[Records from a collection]

-- Opening Marker --

-- ==== Sys2Proof/Machine/Lifecycle.lean ====
section
/-! DEFINITION. The session's creation and release (44_session.md), the reserved request codes (60_exceptions.md R234),
and the requests SESSION_CREATE and SESSION_RELEASE. -/

namespace Sys2Proof.Machine

open Sys2Proof

/-- `sessionCreate()` (R210): the product string is asked for and every field of `S` is written. -/
def createSession (s : State) : State := { productAsked s with sess := Session.created s.params s.tx.product }

/-- Record an IntegrityWarning; the operation goes on (R11, R233). -/
def State.warn (w : Warning) (s : State) : State := { s with warnings := s.warnings ++ [w] }

/-- `S.life <- Released` (R213). -/
def State.release (s : State) : State := { s with sess := { s.sess with life := .released } }

/-- The release's own flush: a short answer is a warning (R213, R233). -/
def releaseFlush (s : State) : Run State Unit :=
  match flushAnswer s with
  | .full _ => .done () (flushed s)
  | .short _ => .done () ((flushed s).warn .flush)
  | .stall => .ended .stuck (flushed s)

/-- The release's read-back: a count other than expected is a warning (R213, R233). -/
def releaseRead (n : Nat) (s : State) : Run State Unit :=
  if n = 0 then .done () s
  else match readAnswer n s with
    | .full _ => .done () (readDone n s)
    | .short k => .done () ((readDone n s).warn (.count k))
    | .stall => .ended .stuck (readDone n s)

/-- `sessionRelease()` on a live session (R213): pending TMS bits are not sent. -/
def releaseSession (s : State) : Run State Unit :=
  (releaseFlush (txSend s.params.teardownCmds s)).bind fun _ s =>
    (releaseRead s.params.teardownExpect s).bind fun _ s => .done () s.release

/-- A reserved request code (R62, R234). -/
def reservedRequest (s : State) : Run State Result := live (fun s => refuse .reservedRequest s) s

/-- SESSION_CREATE (R210). -/
def execSessionCreate (s : State) : Host.Outcome State Fault Refusal :=
  serve (fun s => .done Result.none (createSession s)) s

/-- SESSION_RELEASE (R213). -/
def execSessionRelease (s : State) : Host.Outcome State Fault Refusal :=
  serve (live fun s => (releaseSession s).map fun _ => Result.none) s

/-- Request code 0xB (R234). -/
def execReservedB (s : State) : Host.Outcome State Fault Refusal := serve reservedRequest s

/-- Request code 0xC (R234). -/
def execReservedC (s : State) : Host.Outcome State Fault Refusal := serve reservedRequest s

/-- Request code 0xD (R234). -/
def execReservedD (s : State) : Host.Outcome State Fault Refusal := serve reservedRequest s

/-- Request code 0xE (R234). -/
def execReservedE (s : State) : Host.Outcome State Fault Refusal := serve reservedRequest s

/-- Request code 0xF (R234). -/
def execReservedF (s : State) : Host.Outcome State Fault Refusal := serve reservedRequest s

end Sys2Proof.Machine
end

-- Closing Marker --

Task instructions:
Give back the entries above exactly as they are, from their first line through the line that contains "def createSession (s", both included, with nothing else.

Result of this exercise:
-- ==== Sys2Proof/Machine/Lifecycle.lean ====
section
/-! DEFINITION. The session's creation and release (44_session.md), the reserved request codes (60_exceptions.md R234),
and the requests SESSION_CREATE and SESSION_RELEASE. -/

namespace Sys2Proof.Machine

open Sys2Proof

/-- `sessionCreate()` (R210): the product string is asked for and every field of `S` is written. -/
def createSession (s : State) : State := { productAsked s with sess := Session.created s.params s.tx.product }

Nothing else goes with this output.